Integrating support for new formats is easy, because libextractor uses plugins to gather data. libextractor plugins are shared libraries that typically provide code to parse one particular format. At the end of this article, we demonstrate how to integrate support for new formats into the library. libextractor gathers the metadata obtained from various plugins and provides clients with a list of pairs, consisting of a classification and a character sequence. The classification is used to organize the metadata into categories such as title, creator, subject and description.
The simplest way to install libextractor is to use one of the binary packages available for many distributions. Under Debian, the extract tool is in a separate package, extract. Headers required to compile other applications against libextractor are contained in libextractor0-devel. If you want to compile libextractor from source, you need an unusual amount of memory: 256MB of system memory is roughly the minimum, as GCC uses about 200MB to compile one of the plugins. Otherwise, compiling by hand follows the usual sequence of steps, as shown in Listing 1.
Listing 1. Compiling libextractor requires about 200MB of memory.
$ wget http://ovmj.org/libextractor/ ↪download/libextractor-0.4.1.tar.gz $ tar xvfz libextractor-0.4.1.tar.gz $ cd libextractor-0.4.1 $ ./configure --prefix=/usr/local $ make # make install
After installing libextractor, the extract tool can be used to obtain metadata from documents. By default, the extract tool uses a canonical set of plugins, which consists of all file-format-specific plugins supported by the current version of libextractor, together with the mime-type detection plugin. Example output for the Linux Journal Web site is shown in Listing 2.
Listing 2. Extracting metadata from HTML.

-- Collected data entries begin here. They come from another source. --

/-- `wsr` (R376): `sr.flags` takes each lane's value, a per-warp register the agreed one. -/
def runWsr (a : BitVec 7) (i : BitVec 10) (g : Group) (s : State) : IssueResult :=
  withWarp g s fun w =>
    if i.toNat == 0x010 then
      let fails := laneFails g.lanes fun l => failIf (readField s g w l a.toNat).poison (failContain 5 a.toNat)
      if !fails.isEmpty then .trap [] fails
      else .done [] (g.lanes.foldl (fun s' l =>
        s'.onLanes g.key [l] fun x => { x with flags := (readField s g w l a.toNat).val.truncate 5 }) s)
    else
      let v : Voted := ⟨a, (srClass i).width, 1, 5⟩
      let bad := votedFails s g w [v]
      if !bad.isEmpty then .trap [] bad
      else .done [] (s.onWarp g.key fun w' => writeSpecial w' i.toNat (agreed s g w v))

/-- An engine command of a context has been translated and is not complete (R377). -/
def translatedCommands (s : State) (hit : Nat → Bool) : Bool :=
  s.eng.copy.any fun c => hit c.ctx && c.engine.isSome && c.status.isNone

/-- Drop the cached translations that a test selects, and the L1 lines in the pages that those map (R99, R377; which lines a `tlbi` takes is
the model's choice, log 49). Every walk that started before ends here, and its result is discarded (R213). -/
def dropTranslations (s : State) (hit : TlbEntry → Bool) : State :=
  let gone := ((s.mem.l1tlb ++ s.mem.dieTlb).flatMap fun (_, es) => es.filter hit)
  let inPage (line : Nat) : Bool := gone.any fun e => e.pa ≤ line * 128 && line * 128 < e.pa + e.size
  let lost := s.mem.l1.filterMap fun (k, _) => if inPage (k % 2 ^ 45) then some (k / 2 ^ 45, k % 2 ^ 45) else none
  let s := lost.foldl (fun s (c, line) => s.loseL1 c line true) s
  { s with mem := { s.mem with
    l1tlb := s.mem.l1tlb.filterMap fun (k, es) => let es := es.filter fun e => !hit e; if es.isEmpty then none else some (k, es)
    dieTlb := s.mem.dieTlb.filterMap fun (k, es) => let es := es.filter fun e => !hit e; if es.isEmpty then none else some (k, es)
    walks := [], walkFaults := [] } }

/-- `tlbi.va` (R377). -/
def runTlbiVa (a b : BitVec 7) (g : Group) (s : State) : IssueResult :=
  withWarp g s fun w =>
    let bad := votedFails s g w [⟨a, 2, 1, 1⟩, ⟨b, 1, 2, 1⟩]
    let va := agreed s g w ⟨a, 2, 1, 1⟩
    let ctx := agreed s g w ⟨b, 1, 2, 1⟩ % 2048
    if !bad.isEmpty then .trap [] bad
    else if translatedCommands s (· == ctx) then .wait g.lanes id
    else .done [] (dropTranslations s (fun e => e.asid == ctx && e.va ≤ va && va < e.va + e.size))

/-- `tlbi.ctx` (R377). -/
def runTlbiCtx (b : BitVec 7) (g : Group) (s : State) : IssueResult :=
  withWarp g s fun w =>
    let bad := votedFails s g w [⟨b, 1, 2, 1⟩]
    let ctx := agreed s g w ⟨b, 1, 2, 1⟩ % 2048
    if !bad.isEmpty then .trap [] bad
    else if translatedCommands s (· == ctx) then .wait g.lanes id
    else .done [] (dropTranslations s (·.asid == ctx))

/-- `tlbi.all` (R377). -/
def runTlbiAll (g : Group) (s : State) : IssueResult :=
  if translatedCommands s (fun _ => true) then .wait g.lanes id
  else .done [] (dropTranslations s fun _ => true)

end Sys2Proof.Machine
end

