/-- The scalar registers of a warp as a load of them leaves them: the words, or 0 and the trap of its first issue (R46). -/
def Warp.withConstants (w : Warp) (c : Except (Nat × Nat) (List PWord)) : Warp :=
  match c with
  | .ok ws => { w with sregs := ws, startFault := none }
  | .error f => { w with startFault := some f }

/-! Groups that can issue (R21, R23, R27). -/

/-- What a group of lanes can do now: issue an instruction for some of its lanes; raise the trap of its fetch; make the reads that its
first issue needs (R46, R53); or wait. -/
inductive Prospect where
  | issue (i : Instr) (g : Group)
  | raise (t : TrapInfo) (g : Group)
  | prepare (g : Group)
  | blocked (ask : State → State)

/-- The lanes of a group that may issue instruction i now: those that wait leave the group (R23); of a protected pair both (R31). -/
def probe : Nat → Instr → Group → State → Prospect
  | 0, _, _, _ => .blocked id
  | n + 1, i, g, s =>
    match attemptWord i g s with
    | .wait late ask =>
      let pairs := match s.warpAt g.key with
        | some w => w.protected'
        | none => false
      let rest := g.lanes.filter fun l => !late.any fun x => x == l || (pairs && x / 2 == l / 2)
      if rest.isEmpty then .blocked ask
      else probe n i { g with lanes := rest } s
    | _ => .issue i g

/-- A group's prospect. `parked` is the instruction at which its lanes stand parked as a complete set. -/
def prospect (s : State) (w : Warp) (g : Group) (parked : Option Instr) : Prospect :=
  if (!w.inHandler && w.startFault.isSome) || g.lanes.any (replayDue w) then .prepare g
  else
    match parked with
    | some i => probe 33 i g s
    | none =>
      match fetchWord s g.core w g.pc with
      | .wait ask => .blocked ask
      | .fail f => .raise ⟨f.code, g.lanes, f.einfo⟩ g
      | .word v =>
        match decode v with
        | none => .raise ⟨0x01, g.lanes, v.toNat⟩ g
        | some i => probe 33 i g s

/-- Key order: PC first, then repeat index (R23). -/
def keyBefore (a b : Nat × Nat) : Bool := a.1 < b.1 || (a.1 == b.1 && a.2 < b.2)

/-- The lanes of a warp that form groups now, each with its key: the unparked ones that nothing of their own holds back. -/
def freeLanes (w : Warp) : List (Nat × Nat × Nat) :=
  (List.range 32).filterMap fun l =>
    let x := w.lane l
    if laneReady w l || (needsReplay x && x.present && !x.exited && !x.held && x.park.isNone) then some (x.pc.toNat, x.rep, l) else none

/-- The parked sets of a warp that are complete and have nothing to wait for (R27, R352). -/
def parkedSets (w : Warp) : List (List Nat × Instr) :=
  ((List.range 32).filterMap fun l =>
    match (w.lane l).park with
    | none => none
    | some p =>
      let set := if isCrossLane p.instr then crossSet w l else convSet w l
      match set with
      | some lanes =>
        if lanes.head? == some l && !(lanes.any fun x => commitBlocked w x || (w.lane x).held) then some (lanes, p.instr) else none
      | none => none)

$ wget -q http://www.linuxjournal.com/ $ extract index.html description - The Monthly Magazine of the Linux Community keywords - linux, linux journal, magazine
If you are a user of BibTeX, the option -b is likely to come in handy to create BibTeX entries automatically from documents that have been equipped properly with metadata, as shown in Listing 3.
Listing 3. Creating BibTeX entries can be trivial if the documents come with plenty of metadata.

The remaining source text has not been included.